Exercise description
Whenever "serNak" appears in a line, please copy that line from the data.

Supplied material
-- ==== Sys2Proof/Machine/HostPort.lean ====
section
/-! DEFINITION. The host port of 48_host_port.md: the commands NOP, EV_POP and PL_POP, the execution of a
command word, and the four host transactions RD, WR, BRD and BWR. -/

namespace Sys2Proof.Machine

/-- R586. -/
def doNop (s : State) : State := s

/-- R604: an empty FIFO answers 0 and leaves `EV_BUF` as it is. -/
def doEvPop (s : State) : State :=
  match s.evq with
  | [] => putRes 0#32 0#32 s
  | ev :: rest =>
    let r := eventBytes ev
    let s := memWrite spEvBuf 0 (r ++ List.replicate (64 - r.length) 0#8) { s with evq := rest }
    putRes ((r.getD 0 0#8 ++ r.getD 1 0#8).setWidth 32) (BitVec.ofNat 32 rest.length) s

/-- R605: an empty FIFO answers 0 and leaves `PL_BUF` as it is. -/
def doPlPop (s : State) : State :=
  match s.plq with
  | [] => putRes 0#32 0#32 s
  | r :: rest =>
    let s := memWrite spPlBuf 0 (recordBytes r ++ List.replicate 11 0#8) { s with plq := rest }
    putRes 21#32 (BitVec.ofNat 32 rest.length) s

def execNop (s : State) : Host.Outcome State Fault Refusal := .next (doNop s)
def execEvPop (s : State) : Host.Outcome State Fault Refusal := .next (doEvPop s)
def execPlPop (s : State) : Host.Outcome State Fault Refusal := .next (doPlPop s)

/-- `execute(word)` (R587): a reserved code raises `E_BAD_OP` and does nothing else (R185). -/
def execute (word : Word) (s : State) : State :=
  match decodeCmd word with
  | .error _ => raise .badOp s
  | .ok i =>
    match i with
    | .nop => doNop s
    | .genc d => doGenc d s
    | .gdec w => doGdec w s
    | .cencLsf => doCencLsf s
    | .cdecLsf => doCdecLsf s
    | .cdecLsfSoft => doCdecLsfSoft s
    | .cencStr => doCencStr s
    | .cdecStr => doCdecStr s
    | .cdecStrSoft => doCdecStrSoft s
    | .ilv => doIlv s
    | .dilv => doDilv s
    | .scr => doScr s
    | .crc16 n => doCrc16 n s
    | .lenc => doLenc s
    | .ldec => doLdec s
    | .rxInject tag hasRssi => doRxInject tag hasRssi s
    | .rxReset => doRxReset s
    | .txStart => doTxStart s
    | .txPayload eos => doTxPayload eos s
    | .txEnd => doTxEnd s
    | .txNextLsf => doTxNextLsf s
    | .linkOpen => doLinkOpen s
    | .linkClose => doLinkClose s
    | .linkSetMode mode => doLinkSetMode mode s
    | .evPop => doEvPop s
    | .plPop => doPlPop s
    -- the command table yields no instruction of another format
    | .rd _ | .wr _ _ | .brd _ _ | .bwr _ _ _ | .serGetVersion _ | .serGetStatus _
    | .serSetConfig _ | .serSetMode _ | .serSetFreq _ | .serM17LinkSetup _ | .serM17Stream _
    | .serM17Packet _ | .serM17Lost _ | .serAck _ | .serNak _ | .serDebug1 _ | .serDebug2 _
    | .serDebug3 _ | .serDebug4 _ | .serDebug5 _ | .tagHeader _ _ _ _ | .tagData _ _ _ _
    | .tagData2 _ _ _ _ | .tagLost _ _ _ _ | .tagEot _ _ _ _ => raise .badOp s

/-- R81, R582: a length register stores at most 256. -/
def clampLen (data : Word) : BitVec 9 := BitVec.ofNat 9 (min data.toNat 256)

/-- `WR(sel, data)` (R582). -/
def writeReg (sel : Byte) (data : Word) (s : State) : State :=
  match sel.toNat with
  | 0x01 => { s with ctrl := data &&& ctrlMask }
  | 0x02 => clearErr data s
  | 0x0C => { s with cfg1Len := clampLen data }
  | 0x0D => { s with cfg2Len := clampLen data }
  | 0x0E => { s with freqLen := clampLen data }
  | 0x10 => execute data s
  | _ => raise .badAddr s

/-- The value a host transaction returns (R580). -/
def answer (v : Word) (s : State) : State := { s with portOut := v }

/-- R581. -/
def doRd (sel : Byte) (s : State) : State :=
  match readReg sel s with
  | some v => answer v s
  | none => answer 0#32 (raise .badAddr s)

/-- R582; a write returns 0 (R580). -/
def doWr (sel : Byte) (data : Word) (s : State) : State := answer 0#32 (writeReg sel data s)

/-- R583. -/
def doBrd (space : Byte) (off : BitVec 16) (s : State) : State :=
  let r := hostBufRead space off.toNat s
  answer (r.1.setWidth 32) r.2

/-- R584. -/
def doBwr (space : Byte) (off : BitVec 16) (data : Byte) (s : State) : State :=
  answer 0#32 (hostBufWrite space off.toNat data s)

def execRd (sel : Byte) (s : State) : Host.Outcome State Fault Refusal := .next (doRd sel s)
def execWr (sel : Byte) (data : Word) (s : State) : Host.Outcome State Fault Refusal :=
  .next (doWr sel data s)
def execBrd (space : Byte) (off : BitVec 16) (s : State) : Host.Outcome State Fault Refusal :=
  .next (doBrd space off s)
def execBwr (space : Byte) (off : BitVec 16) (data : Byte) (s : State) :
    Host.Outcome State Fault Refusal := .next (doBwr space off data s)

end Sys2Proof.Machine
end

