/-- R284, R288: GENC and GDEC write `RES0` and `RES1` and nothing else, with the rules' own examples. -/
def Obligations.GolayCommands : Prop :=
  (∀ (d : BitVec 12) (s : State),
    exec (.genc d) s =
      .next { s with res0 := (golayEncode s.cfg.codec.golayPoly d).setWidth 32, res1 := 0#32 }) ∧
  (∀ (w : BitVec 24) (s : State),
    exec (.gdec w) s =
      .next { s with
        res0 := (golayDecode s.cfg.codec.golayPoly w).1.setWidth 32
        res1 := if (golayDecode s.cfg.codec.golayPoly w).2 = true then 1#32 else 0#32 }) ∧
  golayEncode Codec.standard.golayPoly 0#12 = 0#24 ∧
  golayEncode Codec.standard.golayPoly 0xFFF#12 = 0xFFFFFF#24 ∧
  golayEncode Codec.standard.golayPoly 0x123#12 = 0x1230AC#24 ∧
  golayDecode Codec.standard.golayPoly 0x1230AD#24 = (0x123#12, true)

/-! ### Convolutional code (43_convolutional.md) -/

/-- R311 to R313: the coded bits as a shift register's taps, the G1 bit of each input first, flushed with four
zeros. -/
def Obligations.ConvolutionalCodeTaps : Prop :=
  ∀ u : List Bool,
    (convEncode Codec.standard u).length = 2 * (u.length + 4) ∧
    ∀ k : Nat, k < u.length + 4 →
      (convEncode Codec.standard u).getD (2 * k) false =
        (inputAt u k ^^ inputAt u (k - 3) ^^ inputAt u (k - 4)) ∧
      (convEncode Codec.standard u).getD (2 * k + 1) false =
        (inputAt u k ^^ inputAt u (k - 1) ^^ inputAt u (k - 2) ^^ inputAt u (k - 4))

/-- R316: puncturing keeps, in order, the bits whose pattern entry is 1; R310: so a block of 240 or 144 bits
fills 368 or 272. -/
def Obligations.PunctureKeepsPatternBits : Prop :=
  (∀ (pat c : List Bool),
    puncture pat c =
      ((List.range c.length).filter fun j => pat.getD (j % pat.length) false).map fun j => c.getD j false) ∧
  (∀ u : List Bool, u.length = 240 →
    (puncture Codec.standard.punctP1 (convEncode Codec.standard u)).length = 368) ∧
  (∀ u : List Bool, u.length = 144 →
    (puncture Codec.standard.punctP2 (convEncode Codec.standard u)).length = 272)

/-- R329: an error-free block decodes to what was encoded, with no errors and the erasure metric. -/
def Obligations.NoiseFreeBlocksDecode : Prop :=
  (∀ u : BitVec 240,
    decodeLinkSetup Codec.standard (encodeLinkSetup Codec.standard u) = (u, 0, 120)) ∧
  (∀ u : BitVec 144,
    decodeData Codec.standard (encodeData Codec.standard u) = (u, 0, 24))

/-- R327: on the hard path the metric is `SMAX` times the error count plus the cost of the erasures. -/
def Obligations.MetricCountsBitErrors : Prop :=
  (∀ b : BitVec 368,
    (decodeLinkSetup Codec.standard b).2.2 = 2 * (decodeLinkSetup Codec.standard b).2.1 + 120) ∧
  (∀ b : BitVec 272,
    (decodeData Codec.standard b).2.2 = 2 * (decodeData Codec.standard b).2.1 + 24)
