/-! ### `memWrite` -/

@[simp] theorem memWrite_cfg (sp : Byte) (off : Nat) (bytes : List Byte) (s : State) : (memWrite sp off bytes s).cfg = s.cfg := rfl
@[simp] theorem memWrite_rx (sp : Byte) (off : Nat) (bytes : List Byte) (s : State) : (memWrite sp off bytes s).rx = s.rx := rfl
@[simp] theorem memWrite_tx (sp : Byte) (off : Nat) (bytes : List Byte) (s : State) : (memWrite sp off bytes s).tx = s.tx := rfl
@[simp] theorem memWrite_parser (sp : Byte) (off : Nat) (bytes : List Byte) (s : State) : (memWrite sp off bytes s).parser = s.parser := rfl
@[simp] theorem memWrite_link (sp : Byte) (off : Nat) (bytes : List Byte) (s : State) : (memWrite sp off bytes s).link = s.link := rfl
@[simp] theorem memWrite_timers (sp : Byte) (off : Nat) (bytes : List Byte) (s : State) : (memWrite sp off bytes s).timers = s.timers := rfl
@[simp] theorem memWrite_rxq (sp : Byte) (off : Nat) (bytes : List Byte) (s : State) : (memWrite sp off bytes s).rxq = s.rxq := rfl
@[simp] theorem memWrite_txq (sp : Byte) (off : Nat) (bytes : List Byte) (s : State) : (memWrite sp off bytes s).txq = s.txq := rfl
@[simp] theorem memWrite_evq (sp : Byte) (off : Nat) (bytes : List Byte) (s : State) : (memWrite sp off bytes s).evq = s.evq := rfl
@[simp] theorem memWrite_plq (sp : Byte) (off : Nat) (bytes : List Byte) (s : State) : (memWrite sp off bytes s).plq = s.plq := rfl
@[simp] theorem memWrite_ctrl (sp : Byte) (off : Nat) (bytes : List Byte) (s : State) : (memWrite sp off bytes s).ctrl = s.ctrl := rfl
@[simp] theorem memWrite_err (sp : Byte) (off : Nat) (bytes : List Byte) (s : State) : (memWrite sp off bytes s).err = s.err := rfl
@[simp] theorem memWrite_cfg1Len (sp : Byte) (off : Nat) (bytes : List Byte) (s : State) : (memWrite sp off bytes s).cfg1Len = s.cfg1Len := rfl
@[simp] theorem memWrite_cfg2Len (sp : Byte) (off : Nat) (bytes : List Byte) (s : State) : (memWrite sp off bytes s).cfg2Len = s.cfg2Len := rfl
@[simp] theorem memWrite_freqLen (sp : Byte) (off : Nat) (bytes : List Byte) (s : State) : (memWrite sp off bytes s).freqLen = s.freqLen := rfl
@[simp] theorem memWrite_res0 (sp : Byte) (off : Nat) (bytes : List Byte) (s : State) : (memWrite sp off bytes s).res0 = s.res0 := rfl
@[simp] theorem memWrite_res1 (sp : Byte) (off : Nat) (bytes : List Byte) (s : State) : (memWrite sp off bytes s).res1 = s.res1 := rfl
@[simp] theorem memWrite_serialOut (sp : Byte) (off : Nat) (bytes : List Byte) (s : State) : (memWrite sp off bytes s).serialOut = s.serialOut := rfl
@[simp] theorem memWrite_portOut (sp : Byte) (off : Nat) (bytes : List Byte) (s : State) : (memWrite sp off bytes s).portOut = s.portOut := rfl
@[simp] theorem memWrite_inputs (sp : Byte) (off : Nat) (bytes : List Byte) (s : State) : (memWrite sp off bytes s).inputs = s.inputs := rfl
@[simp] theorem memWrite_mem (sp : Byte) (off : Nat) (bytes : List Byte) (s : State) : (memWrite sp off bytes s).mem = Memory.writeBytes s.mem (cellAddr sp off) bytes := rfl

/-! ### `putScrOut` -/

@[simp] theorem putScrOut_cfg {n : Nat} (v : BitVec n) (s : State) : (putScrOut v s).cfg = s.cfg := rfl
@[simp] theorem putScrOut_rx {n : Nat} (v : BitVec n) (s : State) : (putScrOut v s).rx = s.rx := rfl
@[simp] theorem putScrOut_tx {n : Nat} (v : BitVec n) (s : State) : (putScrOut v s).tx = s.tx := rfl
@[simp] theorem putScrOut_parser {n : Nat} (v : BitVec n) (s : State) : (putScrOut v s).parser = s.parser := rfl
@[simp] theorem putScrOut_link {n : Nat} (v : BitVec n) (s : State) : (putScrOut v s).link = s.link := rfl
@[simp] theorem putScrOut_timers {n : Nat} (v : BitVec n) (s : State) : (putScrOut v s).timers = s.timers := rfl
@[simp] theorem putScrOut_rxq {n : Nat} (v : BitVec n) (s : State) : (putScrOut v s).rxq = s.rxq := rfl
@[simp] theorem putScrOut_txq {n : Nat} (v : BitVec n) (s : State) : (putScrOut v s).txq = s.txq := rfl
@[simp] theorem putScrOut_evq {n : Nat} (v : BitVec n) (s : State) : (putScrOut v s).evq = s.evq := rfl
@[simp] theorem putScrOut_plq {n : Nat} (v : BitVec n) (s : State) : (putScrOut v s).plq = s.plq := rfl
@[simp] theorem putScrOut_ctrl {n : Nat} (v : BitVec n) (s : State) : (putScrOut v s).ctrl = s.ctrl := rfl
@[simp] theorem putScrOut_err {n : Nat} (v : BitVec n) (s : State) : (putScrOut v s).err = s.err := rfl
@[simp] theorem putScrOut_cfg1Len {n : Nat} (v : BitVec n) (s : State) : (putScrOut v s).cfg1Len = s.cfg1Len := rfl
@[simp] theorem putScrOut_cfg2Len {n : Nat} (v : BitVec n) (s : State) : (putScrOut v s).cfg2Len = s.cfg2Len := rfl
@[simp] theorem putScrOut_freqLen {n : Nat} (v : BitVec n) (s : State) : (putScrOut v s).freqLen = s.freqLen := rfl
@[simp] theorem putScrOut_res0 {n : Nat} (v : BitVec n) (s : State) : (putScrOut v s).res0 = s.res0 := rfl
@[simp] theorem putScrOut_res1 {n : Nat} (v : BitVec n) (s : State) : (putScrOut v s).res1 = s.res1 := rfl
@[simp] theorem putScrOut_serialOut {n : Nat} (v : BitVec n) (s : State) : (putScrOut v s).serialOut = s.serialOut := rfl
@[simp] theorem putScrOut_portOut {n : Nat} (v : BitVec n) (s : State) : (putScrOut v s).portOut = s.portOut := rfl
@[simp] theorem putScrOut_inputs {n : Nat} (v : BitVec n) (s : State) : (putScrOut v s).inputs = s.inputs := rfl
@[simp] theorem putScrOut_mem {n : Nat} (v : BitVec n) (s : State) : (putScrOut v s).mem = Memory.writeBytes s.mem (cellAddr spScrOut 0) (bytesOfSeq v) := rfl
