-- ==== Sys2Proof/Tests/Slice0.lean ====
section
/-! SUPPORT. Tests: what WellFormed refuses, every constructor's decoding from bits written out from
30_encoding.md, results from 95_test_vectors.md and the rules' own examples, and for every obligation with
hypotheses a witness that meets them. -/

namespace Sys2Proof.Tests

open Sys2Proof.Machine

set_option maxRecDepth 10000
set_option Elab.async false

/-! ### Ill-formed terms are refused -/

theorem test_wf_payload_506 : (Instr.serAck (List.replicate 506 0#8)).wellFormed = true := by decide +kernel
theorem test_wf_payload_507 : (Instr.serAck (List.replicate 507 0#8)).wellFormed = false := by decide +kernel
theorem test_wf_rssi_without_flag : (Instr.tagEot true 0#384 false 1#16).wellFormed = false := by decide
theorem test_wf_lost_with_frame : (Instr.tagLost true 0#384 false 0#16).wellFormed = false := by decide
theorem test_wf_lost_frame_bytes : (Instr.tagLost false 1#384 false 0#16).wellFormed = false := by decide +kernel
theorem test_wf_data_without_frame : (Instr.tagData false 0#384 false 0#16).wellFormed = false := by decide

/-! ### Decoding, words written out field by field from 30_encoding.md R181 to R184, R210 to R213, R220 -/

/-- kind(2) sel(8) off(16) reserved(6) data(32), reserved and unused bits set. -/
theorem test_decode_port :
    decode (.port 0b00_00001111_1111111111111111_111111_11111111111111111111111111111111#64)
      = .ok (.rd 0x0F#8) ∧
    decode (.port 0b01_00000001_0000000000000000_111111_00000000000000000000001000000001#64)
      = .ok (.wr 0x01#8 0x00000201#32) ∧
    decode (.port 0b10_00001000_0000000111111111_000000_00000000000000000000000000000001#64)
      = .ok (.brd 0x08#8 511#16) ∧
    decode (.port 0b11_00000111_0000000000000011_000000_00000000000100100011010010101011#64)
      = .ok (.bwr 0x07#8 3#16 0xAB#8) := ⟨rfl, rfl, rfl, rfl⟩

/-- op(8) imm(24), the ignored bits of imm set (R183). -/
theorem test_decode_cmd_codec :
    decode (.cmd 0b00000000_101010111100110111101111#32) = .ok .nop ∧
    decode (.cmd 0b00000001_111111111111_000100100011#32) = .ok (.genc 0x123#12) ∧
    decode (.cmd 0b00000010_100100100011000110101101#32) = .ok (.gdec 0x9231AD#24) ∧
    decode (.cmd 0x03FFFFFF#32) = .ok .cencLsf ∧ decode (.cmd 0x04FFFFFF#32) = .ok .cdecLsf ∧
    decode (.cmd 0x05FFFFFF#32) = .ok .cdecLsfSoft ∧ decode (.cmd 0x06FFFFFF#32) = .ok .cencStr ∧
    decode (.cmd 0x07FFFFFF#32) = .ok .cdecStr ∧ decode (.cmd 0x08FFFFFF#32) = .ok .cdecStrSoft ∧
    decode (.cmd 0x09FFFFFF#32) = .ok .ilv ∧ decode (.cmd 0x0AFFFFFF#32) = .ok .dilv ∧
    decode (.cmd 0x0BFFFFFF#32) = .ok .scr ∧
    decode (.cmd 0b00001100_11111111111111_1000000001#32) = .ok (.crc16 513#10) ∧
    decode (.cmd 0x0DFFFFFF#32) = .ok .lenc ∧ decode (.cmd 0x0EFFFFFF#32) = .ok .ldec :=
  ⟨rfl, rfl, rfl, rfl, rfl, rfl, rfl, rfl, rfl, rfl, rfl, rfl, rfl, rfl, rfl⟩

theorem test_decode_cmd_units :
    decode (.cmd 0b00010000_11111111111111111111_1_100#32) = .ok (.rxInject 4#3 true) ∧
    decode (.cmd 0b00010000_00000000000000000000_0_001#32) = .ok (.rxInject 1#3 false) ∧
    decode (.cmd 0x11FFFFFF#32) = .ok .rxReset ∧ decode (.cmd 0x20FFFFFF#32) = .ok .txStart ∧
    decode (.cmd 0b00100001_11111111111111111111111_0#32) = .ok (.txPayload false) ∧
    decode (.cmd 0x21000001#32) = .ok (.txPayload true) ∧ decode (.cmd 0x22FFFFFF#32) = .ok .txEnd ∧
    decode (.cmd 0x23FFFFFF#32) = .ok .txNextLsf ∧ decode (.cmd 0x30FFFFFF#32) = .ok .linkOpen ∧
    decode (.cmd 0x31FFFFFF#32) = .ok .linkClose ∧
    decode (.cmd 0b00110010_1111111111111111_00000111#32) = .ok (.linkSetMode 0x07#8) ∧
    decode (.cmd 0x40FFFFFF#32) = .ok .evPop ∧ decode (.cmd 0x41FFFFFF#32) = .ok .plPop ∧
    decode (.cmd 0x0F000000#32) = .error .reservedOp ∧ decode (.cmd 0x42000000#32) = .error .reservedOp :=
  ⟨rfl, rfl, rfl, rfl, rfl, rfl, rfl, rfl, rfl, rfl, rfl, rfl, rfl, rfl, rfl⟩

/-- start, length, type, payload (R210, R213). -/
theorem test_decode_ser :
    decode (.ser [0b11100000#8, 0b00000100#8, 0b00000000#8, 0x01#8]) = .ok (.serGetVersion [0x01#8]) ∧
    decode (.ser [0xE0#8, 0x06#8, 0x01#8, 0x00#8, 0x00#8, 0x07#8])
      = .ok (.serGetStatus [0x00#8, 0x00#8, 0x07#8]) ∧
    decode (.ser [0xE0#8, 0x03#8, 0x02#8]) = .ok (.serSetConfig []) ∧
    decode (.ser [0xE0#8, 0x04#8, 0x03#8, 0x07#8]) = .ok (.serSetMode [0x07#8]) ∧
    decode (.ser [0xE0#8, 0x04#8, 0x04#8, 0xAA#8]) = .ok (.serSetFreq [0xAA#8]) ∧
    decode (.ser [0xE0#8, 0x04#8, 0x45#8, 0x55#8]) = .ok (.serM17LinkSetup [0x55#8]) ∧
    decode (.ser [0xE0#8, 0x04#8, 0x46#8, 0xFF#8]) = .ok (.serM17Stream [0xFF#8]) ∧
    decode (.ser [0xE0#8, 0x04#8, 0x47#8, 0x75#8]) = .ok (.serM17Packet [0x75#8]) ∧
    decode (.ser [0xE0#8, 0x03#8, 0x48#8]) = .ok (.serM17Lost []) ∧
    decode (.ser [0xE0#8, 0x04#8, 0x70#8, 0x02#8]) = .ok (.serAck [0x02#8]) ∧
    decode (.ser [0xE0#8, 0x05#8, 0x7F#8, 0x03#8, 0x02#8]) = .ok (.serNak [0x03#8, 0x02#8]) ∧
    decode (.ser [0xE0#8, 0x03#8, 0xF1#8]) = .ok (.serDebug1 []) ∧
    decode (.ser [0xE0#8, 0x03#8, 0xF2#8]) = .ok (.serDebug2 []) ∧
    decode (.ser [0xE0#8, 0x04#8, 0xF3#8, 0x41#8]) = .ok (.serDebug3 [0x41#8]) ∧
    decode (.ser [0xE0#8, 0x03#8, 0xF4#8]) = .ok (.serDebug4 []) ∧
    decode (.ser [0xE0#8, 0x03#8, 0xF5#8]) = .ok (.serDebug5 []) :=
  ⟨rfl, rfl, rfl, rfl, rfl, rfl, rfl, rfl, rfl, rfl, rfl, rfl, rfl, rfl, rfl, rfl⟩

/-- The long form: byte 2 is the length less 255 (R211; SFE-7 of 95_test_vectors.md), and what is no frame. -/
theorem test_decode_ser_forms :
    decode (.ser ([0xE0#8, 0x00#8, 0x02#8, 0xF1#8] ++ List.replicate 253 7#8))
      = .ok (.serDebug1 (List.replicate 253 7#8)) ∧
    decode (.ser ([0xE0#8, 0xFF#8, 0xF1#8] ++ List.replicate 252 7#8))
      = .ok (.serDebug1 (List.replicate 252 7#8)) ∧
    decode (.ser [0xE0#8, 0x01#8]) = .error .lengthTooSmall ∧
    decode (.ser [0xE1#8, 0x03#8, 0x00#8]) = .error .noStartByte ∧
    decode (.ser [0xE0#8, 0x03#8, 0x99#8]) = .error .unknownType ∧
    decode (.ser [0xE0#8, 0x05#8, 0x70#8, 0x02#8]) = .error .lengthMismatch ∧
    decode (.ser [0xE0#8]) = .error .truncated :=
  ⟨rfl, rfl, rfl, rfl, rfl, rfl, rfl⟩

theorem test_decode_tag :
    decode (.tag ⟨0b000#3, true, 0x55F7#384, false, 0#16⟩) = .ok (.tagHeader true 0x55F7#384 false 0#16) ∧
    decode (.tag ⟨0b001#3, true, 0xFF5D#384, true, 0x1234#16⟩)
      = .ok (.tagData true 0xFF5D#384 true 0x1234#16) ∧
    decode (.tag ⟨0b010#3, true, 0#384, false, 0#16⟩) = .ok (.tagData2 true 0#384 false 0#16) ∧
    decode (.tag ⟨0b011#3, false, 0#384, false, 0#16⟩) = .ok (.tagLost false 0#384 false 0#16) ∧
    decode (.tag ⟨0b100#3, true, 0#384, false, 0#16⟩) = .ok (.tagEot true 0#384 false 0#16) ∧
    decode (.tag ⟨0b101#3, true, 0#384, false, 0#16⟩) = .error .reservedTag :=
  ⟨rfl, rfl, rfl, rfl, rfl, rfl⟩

Task output
    | .serM17Packet _ | .serM17Lost _ | .serAck _ | .serNak _ | .serDebug1 _ | .serDebug2 _
    decode (.ser [0xE0#8, 0x05#8, 0x7F#8, 0x03#8, 0x02#8]) = .ok (.serNak [0x03#8, 0x02#8]) ∧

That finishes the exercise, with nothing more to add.